5/10
An lightweight take on Miss Marple
21 September 2018
The underlying problem with this version of Murder at the Vicarage is that the producers took it out of order. Murder at the Vicarage was Agatha's Christie's first adventure with Miss Marple. This edition was evidently produced later in the series. Here, Miss Marple is used to being involved, and police are used to consulting her, however much they resent having to do so. The script is rather heavy-handed, moving quickly from one incident to another with little or no set-up. And while the original novel does this as well, it doesn't spring things on us totally out of the blue.

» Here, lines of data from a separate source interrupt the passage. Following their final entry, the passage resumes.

-- ==== Sys2Proof/Machine/Loader.lean ====
section
/-!
DEFINITION. What is placed in devices from outside the core: the program image and a RAM's initial contents (20_memory.md R62,
R63, R76; 70_reset_and_hazards.md R470; log 17), and an instruction placed at the next fetch (log 18).
-/

namespace Sys2Proof.Machine

/-- The words of a program image: eight bytes each, least significant first (R65, R76). -/
def imageWords : List Byte → List Word
  | b0 :: b1 :: b2 :: b3 :: b4 :: b5 :: b6 :: b7 :: rest => joinBytes b0 b1 b2 b3 b4 b5 b6 b7 :: imageWords rest
  | _ => []

/-- The image's words without the boot magic, when the image carries it (R63, C9). -/
def stripMagic : List Word → List Word
  | [] => []
  | w :: ws => if w = Config.bootMagic then ws else w :: ws

/-- The first word address of a device's window (R51). -/
def windowBase (id : Nat) : Nat := id * 2 ^ 52

/-- The memory without the cells of a device's window. -/
def Memory.clearWindow (m : Memory) (id : Nat) : Memory :=
  m.filter fun c => decide (c.1 < 8 * windowBase id) || decide (8 * windowBase (id + 1) ≤ c.1)

/-- Words stored at rising word addresses. -/
def Memory.writeWords (m : Memory) (a : Nat) : List Word → Memory
  | [] => m
  | w :: ws => Memory.writeWords (m.writeWord a w) (a + 1) ws

/-- The number of words in a device window (R51). -/
def windowWords : Nat := 2 ^ 52

/-- The loader places an image in a boot device: the device exposes exactly the image's words (R63). -/
def State.loadImage (s : State) (id : Nat) (image : List Byte) : Host.Outcome State Fault Refusal :=
  let ws := stripMagic (imageWords image)
  match s.devices[id]? with
  | none => .fault .noDeviceAtId
  | some d =>
    match d.kind with
    | .rom _ =>
      if ws.length ≤ windowWords then
        .next { s with
          devices := s.devices.set id { d with kind := .rom ws.length }
          mem := (s.mem.clearWindow id).writeWords (windowBase id) ws }
      else .fault .deviceOutOfRange
    | _ => .refused .loaderTargetMismatch

/-- The loader gives a RAM its initial contents (R62). -/
def State.loadRam (s : State) (id : Nat) (contents : List Word) : Host.Outcome State Fault Refusal :=
  match s.devices[id]? with
  | none => .fault .noDeviceAtId
  | some d =>
    match d.kind with
    | .ram size =>
      if contents.length ≤ min size windowWords then
        .next { s with mem := (s.mem.clearWindow id).writeWords (windowBase id) contents }
      else .fault .deviceOutOfRange
    | _ => .refused .loaderTargetMismatch

/-- A word placed at an address from outside the machine: in a RAM or a boot device, which is made large enough to hold
it, or in the vector table. An address that no such device answers is left alone (log 18). -/
def State.placeWord (s : State) (addr w : Word) : State :=
  if devId addr = directoryId then s
  else
    match s.devices[devId addr]? with
    | none => s
    | some d =>
      let l := (localAddr addr).toNat
      match d.kind with
      | .ram size =>
        { s with
          devices := s.devices.set (devId addr) { d with kind := .ram (max size (l + 1)) }
          mem := s.mem.writeWord addr.toNat w }
      | .rom size =>
        { s with
          devices := s.devices.set (devId addr) { d with kind := .rom (max size (l + 1)) }
          mem := s.mem.writeWord addr.toNat w }
      | .interruptController =>
        if l < vectorCount then { s with vectors := s.vectors.writeWord l w } else s
      | .external _ _ => s

/-- Words placed at rising addresses (they wrap, R77). -/
def State.placeWords (s : State) (addr : Word) : List Word → State
  | [] => s
  | w :: ws => State.placeWords (s.placeWord addr w) (addr + 1) ws

end Sys2Proof.Machine
end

Joan Hickson is most probably the Miss Marple that Agatha Christie envisioned - more so than Margaret Rutherford or Helen Hayes, for example, but the rest of the production is not. True, a 200+ page novel had to be condensed into one hour and 42 minutes. This is never easy, but it has often been done successfully. Not here. The writers needed to capture the leisurely and still foreboding small village atmosphere early on. They didn't, and it makes the necessarily hurried plot revelations seem even more so. This results in far too many smug reaction shots, far too many exchanges of dialogue dripping with "significance", far too many scenes which could have been cut to a few lines of dialogue, freeing up the pace for more insightful exchanges elsewhere. (For example, the secondary priest subplot is reduced to an obligatory afterthought here. It was more prominent in the novel, but its lack of necessity here is obvious. The bit with the vicar's car is also totally unneeded; he rides his bicycle the rest of the time, anyway.) Overall, Miss Marple is reduced to an almost supporting player, which of course she is in many of the Christie novels, but one whose presence is always felt whether she is on scene or not. That isn't true here, at least until the end, and it should be.